Collected data:
----
-- ==== Sys2Proof/Machine/State.lean ====
section
/-! DEFINITION. The state of the machine (10_state.md R20, 44_panel_observer.md R165) as plain data, its
outputs, the reasons to stop, and the state after reset (R42). -/

namespace Sys2Proof.Machine

open Sys2Proof

/-- The framebuffer as (offset, byte) cells, offsets strictly rising, no byte equal to 0, the value an
unlisted byte reads as (R42: every byte 0x00 after reset). -/
abbrev Memory := List Host.Cell

/-- `hc`, where the host port is inside the command in progress (10_state.md R38). -/
inductive HostProgress where
  /-- No command in progress: the port accepts the next word. -/
  | idle
  /-- A CLEAR: pixels with index below `i` have been written. -/
  | clearing (i : Fin 4096) (r g b : Byte)
  /-- A FILLRECT: the next pixel to attempt is `(x + dx, y + dy)`. -/
  | filling (dx dy : Nat) (x y w h : Int) (r g b : Byte)
  /-- A STOP has set `stop_req` and waits for `running = 0`. -/
  | stopping
  deriving DecidableEq, Repr

/-- A pin group with a level for it (10_state.md R33 to R37): what one pin write puts on the pins. -/
inductive PinWrite where
  | data (v : BitVec 6)
  | clk (v : Bool)
  | lat (v : Bool)
  | oeN (v : Bool)
  | addr (v : BitVec 5)
  deriving DecidableEq, Repr

/-- What the block shows the world. -/
inductive Output where
  /-- A response on RSP[31:0] (30_encoding.md R80). -/
  | response (w : Response)
  /-- A pin write, with the level that landed (00_scope.md R8, 41_row_scan.md R132). -/
  | pin (w : PinWrite)
  /-- A PeripheralFault event: cause code and the engine's position (60_exceptions.md R180). -/
  | peripheralFault (code : Byte) (phase : Phase) (row : BitVec 5) (col : BitVec 6)
  deriving DecidableEq, Repr

/-- The panel as observer of the pins (44_panel_observer.md R165); no state of the block. -/
structure Panel where
  sr : Vector (BitVec 6) 64
  outreg : Vector (BitVec 6) 64
  prevClk : Bool
  prevLat : Bool
  deriving DecidableEq, Repr

/-- What stops the machine with a fault. -/
inductive Fault where
  /-- ConfigurationError (60_exceptions.md R177, R178): raised by `construct` alone, on a configuration
  that R177 refuses; no step raises it. Safe: no machine exists then. -/
  | configurationError
  deriving DecidableEq, Repr

/-- Why an instruction has no meaning. -/
inductive Refusal where
  /-- Raised by an arm of `exec` whose instruction is not modelled; no arm is so. Safe. -/
  | notModelled (mnemonic : String)
  deriving DecidableEq, Repr

structure State where
  /-- The configuration, fixed at construction (R6, R10, R177). -/
  cfg : Configuration
  /-- `fb` (R21). -/
  fb : Memory
  /-- `brightness` (R22). -/
  brightness : Byte
  /-- `running` (R23). -/
  running : Bool
  /-- `stop_req` (R24). -/
  stopReq : Bool
  /-- `status`: bit 0 PF, bit 1 IC (R25). -/
  status : BitVec 2
  /-- `phase` (R26). -/
  phase : Phase
  /-- `row` (R27). -/
  row : BitVec 5
  /-- `col` (R28). -/
  col : BitVec 6
  /-- `rowbuf` (R29). -/
  rowbuf : Vector Byte 64
  /-- `pix_tmp`: bit 0 R, bit 1 G, bit 2 B (R30). -/
  pixTmp : BitVec 3
  /-- `bright_lat` (R31). -/
  brightLat : Byte
  /-- `dwell_cnt` (R32). -/
  dwellCnt : Nat
  /-- Pins `DATA[5:0]` (R33). -/
  pinData : BitVec 6
  /-- Pin `CLK` (R34). -/
  pinClk : Bool
  /-- Pin `LAT` (R35). -/
  pinLat : Bool
  /-- Pin `OE_n`: true is level 1, blank (R36). -/
  pinOeN : Bool
  /-- Pins `ADDR[4:0]` (R37). -/
  pinAddr : BitVec 5
  /-- `hc` (R38). -/
  hc : HostProgress
  /-- The observer (R165). -/
  panel : Panel
  /-- The level of the input `io_err` in the present step (R179). -/
  ioErr : Bool
  /-- The model's own: the turns to come, first first (R9, R10). -/
  schedule : List Turn
  /-- The model's own: how many unlisted turns may still pass before the engine must have one (R9). -/
  patience : Nat
  /-- The model's own: the words the host has yet to present, first first (R81). -/
  cmds : List CommandWord
  /-- The model's own: how many free values have been drawn. -/
  draws : Nat
  /-- The model's own: the outputs so far, newest first. -/
  trace : List Output
  deriving DecidableEq, Repr

/-- The state a successful construction with `c` yields (R177, R195): the values of R42. Where R42 says
"unspecified" (`rowbuf`, `pix_tmp`, `bright_lat`) the value is 0 (log 8). -/
def State.resetOf (c : Configuration) (p : Panel) : State where
  cfg := c
  fb := []
  brightness := c.brightnessInit
  running := false
  stopReq := false
  status := 0#2
  phase := .idle
  row := 0#5
  col := 0#6
  rowbuf := Vector.replicate 64 0#8
  pixTmp := 0#3
  brightLat := 0#8
  dwellCnt := 0
  pinData := 0#6
  pinClk := false
  pinLat := false
  pinOeN := true
  pinAddr := 0#5
  hc := .idle
  panel := p
  ioErr := false
  schedule := []
  patience := 0
  cmds := []
  draws := 0
  trace := []

/-- The panel before the first pin write: contents `any` (R165), previous levels those of the pins at
reset (log 14). -/
def Panel.initial : Panel where
  sr := Vector.ofFn fun k => Config.panelInit k.val
  outreg := Vector.ofFn fun k => Config.panelInit (64 + k.val)
  prevClk := false
  prevLat := false

/-- The machine right after reset (R42, R195, R196). -/
def State.reset : State := State.resetOf Config.configuration Panel.initial

end Sys2Proof.Machine
end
----
Above are the records; from them, give again exactly the lines from the one containing "pinClk : Bool" through the one containing "first (R81). -/", both included.

* [WRITTEN SOLUTION]
  pinClk : Bool
  /-- Pin `LAT` (R35). -/
  pinLat : Bool
  /-- Pin `OE_n`: true is level 1, blank (R36). -/
  pinOeN : Bool
  /-- Pins `ADDR[4:0]` (R37). -/
  pinAddr : BitVec 5
  /-- `hc` (R38). -/
  hc : HostProgress
  /-- The observer (R165). -/
  panel : Panel
  /-- The level of the input `io_err` in the present step (R179). -/
  ioErr : Bool
  /-- The model's own: the turns to come, first first (R9, R10). -/
  schedule : List Turn
  /-- The model's own: how many unlisted turns may still pass before the engine must have one (R9). -/
  patience : Nat
  /-- The model's own: the words the host has yet to present, first first (R81). -/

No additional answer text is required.